Environmental Engineering Reference
In-Depth Information
Australian-southern African botanic transfers in the
nineteenth century
The introduction of Australian trees should be situated within the larger history
of biotic imports into southern Africa, beginning in 1652 with the first Dutch
settlement in Cape Town. The settlers actively introduced exotic species of flora
and fauna, creating new landscapes, environments and economies (Pooley, 2009:
19-20). White settlers in southern Africa planted exotic trees for several reasons,
the most important of which was that few native forests existed. Today, closed
indigenous forests cover less than 1 per cent of the land in South Africa, mostly
scattered in small patches across the country (Mucina and Rutherford, 2006: 33).
The Dutch officially ceded the governance of the Cape Colony to Britain in
1814, a formal recognition of Britain's de facto rule of the Cape dating back to 1806.
This official transfer encouraged new flows of people, plants and ideas between the
Cape and Australia. The climates of southern Africa and Australia seemed similar
to many of the people who travelled between the two continents. Many parts of
the Cape Colony and settled littoral Australia have arid climates punctuated by
drought and heat. Winter rain nourishes wheat-belts and vineyards in the
southwestern Cape and the settled parts of South Australia and Western Australia.

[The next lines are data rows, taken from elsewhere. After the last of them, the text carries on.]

-- ==== Sys2Proof/Certificates/Slice0/Obligations.lean ====
section
/-! DEFINITION. The statements for the provers. Every statement holds for every NMAX and BASE, since the state carries
them, and for every value of the model's own fields (the schedule, the latency draws, the counters). -/

open Sys2Proof Sys2Proof.Machine

/-! ## Encoding -/

/-- R85: the decoder is total, its checks in that rule's order, and what passes is the operation of OP with its CUT bit. -/
def Obligations.DecodeChecksInOrder : Prop :=
  ∀ w : Word,
    (6 ≤ (w.extractLsb' 0 4).toNat → decode w = .error .illegalOp) ∧
    ((w.extractLsb' 0 4).toNat < 6 → (w.extractLsb' 4 4 ≠ 0#4 ∨ w.extractLsb' 9 23 ≠ 0#23) → decode w = .error .rsvdField) ∧
    ((w.extractLsb' 0 4).toNat < 6 → w.extractLsb' 4 4 = 0#4 → w.extractLsb' 9 23 = 0#23 →
      w.getLsbD 8 = true → w.extractLsb' 0 4 ≠ 1#4 → w.extractLsb' 0 4 ≠ 2#4 → decode w = .error .rsvdField) ∧
    ((w.extractLsb' 0 4).toNat < 6 → w.extractLsb' 4 4 = 0#4 → w.extractLsb' 9 23 = 0#23 →
      (w.getLsbD 8 = true → w.extractLsb' 0 4 = 1#4 ∨ w.extractLsb' 0 4 = 2#4) →
      ∃ i, decode w = .instr i ∧ i.op.code = w.extractLsb' 0 4 ∧ i.cut = w.getLsbD 8)

/-- R85, R88: every instruction has exactly one command word, and the decoder reads it back. -/
def Obligations.EachInstructionHasOneWord : Prop :=
  (∀ (w : Word) (i : Instr), decode w = .instr i ↔ w = encode i) ∧
  ∀ i : Instr, i.wellFormed = true → decode (encode i) = .instr i

/-- R80: no bit of a command word is dropped by its fields, and no field by the word. -/
def Obligations.CommandFieldsAndWordAgree : Prop :=
  (∀ f : CmdFields, fieldsOf (wordOf f) = f) ∧ ∀ w : Word, wordOf (fieldsOf w) = w

/-- R80 to R86: a word decodes exactly when its fields are well-formed. -/
def Obligations.DecodesIffFieldsWellFormed : Prop :=
  ∀ w : Word, (∃ i, decode w = .instr i) ↔ (fieldsOf w).wellFormed = true

/-- R88: the words of the notation's table, and three words of its reserved spaces. -/
def Obligations.TableWordsDecode : Prop :=
  decode 0x00000000#32 = .instr .nop ∧ decode 0x00000001#32 = .instr .sort ∧
  decode 0x00000101#32 = .instr .sortCut ∧ decode 0x00000002#32 = .instr .bwtf ∧
  decode 0x00000102#32 = .instr .bwtfCut ∧ decode 0x00000003#32 = .instr .bwti ∧
  decode 0x00000004#32 = .instr .mtfe ∧ decode 0x00000005#32 = .instr .mtfd ∧
  decode 0x00000106#32 = .error .illegalOp ∧ decode 0x80000001#32 = .error .rsvdField ∧
  decode 0x00000104#32 = .error .rsvdField

/-! ## Acceptance, validation and failed completion -/

/-- R202: when a word and its operands break several checks, the code is that of the first that applies; when none
applies the word is valid. -/
def Obligations.FirstFailingCheckIsReported : Prop :=
  ∀ (w : Word) (s : State) (illegal reserved length firstOut : Prop),
    illegal = (6 ≤ (w.extractLsb' 0 4).toNat) →
    reserved = (w.extractLsb' 4 4 ≠ 0#4 ∨ w.extractLsb' 9 23 ≠ 0#23 ∨
      (w.getLsbD 8 = true ∧ w.extractLsb' 0 4 ≠ 1#4 ∧ w.extractLsb' 0 4 ≠ 2#4)) →
    length = (w.extractLsb' 0 4 ≠ 0#4 ∧ s.len.toNat > s.params.nmax) →
    firstOut = (w.extractLsb' 0 4 = 3#4 ∧ 1 ≤ s.len.toNat ∧ s.first.toNat ≥ s.len.toNat) →
    (illegal → validate w s = .error .illegalOp) ∧
    (¬illegal → reserved → validate w s = .error .rsvdField) ∧
    (¬illegal → ¬reserved → length → validate w s = .error .lenRange) ∧
    (¬illegal → ¬reserved → ¬length → firstOut → validate w s = .error .firstRange) ∧
    (¬illegal → ¬reserved → ¬length → ¬firstOut → ∃ i, decode w = .instr i ∧ validate w s = .instr i)
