/-- A write does not read the schedule. -/
theorem memWrite_setInputs (s : State) (inputs : List Input) (off : Nat) (v : Word) (latency : Nat) :
    (s.setInputs inputs).memWrite off v latency = (s.memWrite off v latency).setInputs inputs := by
  rw [State.memWrite, State.memWrite, apply_ite (State.setInputs · inputs)]
  congr 1
  cases locOf off with
  | reg r => exact writeReg_setInputs s inputs v latency r
  | src k => exact writeWord_setInputs s inputs srcBase k v
  | dst k => exact writeWord_setInputs s inputs dstBase k v
  | perm i => exact writePerm_setInputs s inputs i v
  | reserved => rfl

/-- The offsets R240 protects while BUSY: CMD, LEN, FIRST and the window words with a byte below NMAX. -/
def isProtectedOffset (nmax off : Nat) : Prop :=
  off = 0x10 ∨ off = 0x18 ∨ off = 0x1C ∨
    0x100000 ≤ off ∧ off < 0x200000 ∧ off < 0x100000 + nmax ∨
    0x200000 ≤ off ∧ off < 0x300000 ∧ off < 0x200000 + nmax ∨
    0x400000 ≤ off ∧ off < 0x400000 + 4 * nmax

theorem isProtected_locOf (nmax off : Nat) (hmod : off % 4 = 0) (hlt : off < 0x800000)
    (h : isProtectedOffset nmax off) : (locOf off).isProtected nmax = true := by
  rcases h with rfl | rfl | rfl | ⟨h1, h2, h3⟩ | ⟨h1, h2, h3⟩ | ⟨h1, h2⟩
  · rfl
  · rfl
  · rfl
  · rw [locOf_src off h1 h2]
    exact decide_eq_true (by omega)
  · rw [locOf_dst off h1 h2]
    exact decide_eq_true (by omega)
  · rw [locOf_perm off h1 hlt]
    exact decide_eq_true (by omega)

theorem memWrite_dropped (s : State) (off : Nat) (v : Word) (latency : Nat) (hb : s.busy = true)
    (hp : (locOf off).isProtected s.nmax = true) : s.memWrite off v latency = s.dropWrite := by
  rw [State.memWrite, hb, hp, Bool.and_self, if_pos rfl]

/-- Settles O45: it holds; the write is dropped at a protected offset and ignored beyond NMAX, and STATUS and IRQ_EN are
not protected. -/
theorem busyDropsProtectedWrites : Obligations.BusyDropsProtectedWrites := by
  unfold Obligations.BusyDropsProtectedWrites
  intro s r v latency rest off hin hk hs hoff hmod
  subst hoff
  have hlt : r.offset.toNat < 0x800000 := r.offset.isLt
  refine ⟨s.memWrite r.offset.toNat v latency, ?_, fun hb h => ?_, fun _ h => ?_, fun h => ?_, fun h => ?_⟩
  · rw [step_write s r v latency rest hin hk hs hmod, memWrite_setInputs]
    rfl
  · exact memWrite_dropped s _ v latency hb (isProtected_locOf s.nmax _ hmod hlt h)
  · have hignored : isIgnoredOffset s.params.nmax r.offset.toNat := by
      unfold isIgnoredOffset
      omega
    exact memWrite_ignoredOffset s _ v latency hmod hlt hignored
  · rw [h]
    exact memWrite_reg s .status v latency (Or.inr rfl)
  · rw [h, ← BitVec.setWidth_eq_extractLsb' (by decide)]
    exact memWrite_reg s .irqEn v latency (Or.inr rfl)

/-! ### Reset (R230, R231) -/

theorem step_reset (s : State) (rest : List Input) (h : s.inputs = .reset :: rest) :
    step s = .next (s.setInputs rest).resetBlock := by
  rw [step, h]
  rfl

/-- After a reset every buffer byte is the free value of the new count of resets (R231). -/
theorem byteAt_resetBlock (s : State) (a : Nat) : s.resetBlock.byteAt a = Config.unspecifiedByte (s.resets + 1) a := rfl

theorem statusWord_reset : statusWord State.reset.busy State.reset.status = 0#32 := by decide

/-- Settles O50: it holds; a reset takes every register from the reset state, whatever the phase. -/
theorem resetSetsEverything : Obligations.ResetSetsEverything := by
  unfold Obligations.ResetSetsEverything
  intro s rest hin
  exact ⟨_, step_reset s rest hin, rfl, rfl, statusWord_reset, rfl, rfl, rfl, rfl, rfl, rfl, byteAt_resetBlock _, rfl⟩

/-- Settles O51: it holds; the reset state is IDLE, its buffers list nothing and its parameters are legal. -/
theorem invariantHoldsAtReset : Obligations.InvariantHoldsAtReset := by
  unfold Obligations.InvariantHoldsAtReset
  have hlegal : State.reset.params.legal = true :=
    (legal_iff _).2 ⟨by decide, by decide, by decide⟩
  exact (inv_iff State.reset).2 ⟨hlegal, rfl, rfl, rfl, pendingValid_idle State.reset rfl⟩

end Sys2Proof.Machine
end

Many of the same types of seeds, weeds, plants and animals proliferated naturally
in southern Africa and Australia (van Sittert, 2000; Beinart, 2003: 195-245,
266-303; Frawley, 2010).
White settlers in the Cape Colony began importing and planting Australian
Acacia and Eucalyptus starting in the late 1820s. They planted exotic trees for
timber, for shelter from the sun and wind, and because they believed trees increased
rainfall in dry environments (Grove, 1987: 21-39; Barton, 2002: 98-105). Amateur
naturalists and travellers idiosyncratically directed the earliest biotic exchanges
before the creation of state and private botanic gardens in the middle of the
nineteenth century. Popular historical accounts suggest that Eucalyptus globulus (blue
gum) was introduced into the Cape in 1828 when Sir Galbraith Lowry Cole, the
new governor, brought the species with him from Mauritius (Noble, 1886: 150).
The first known introduction of Australian Acacia longifolia came in 1827 when
James Bowie, a plant collector for Kew Gardens, arrived in the Cape with seeds
from England (Shaughnessy, 1980: 104-105).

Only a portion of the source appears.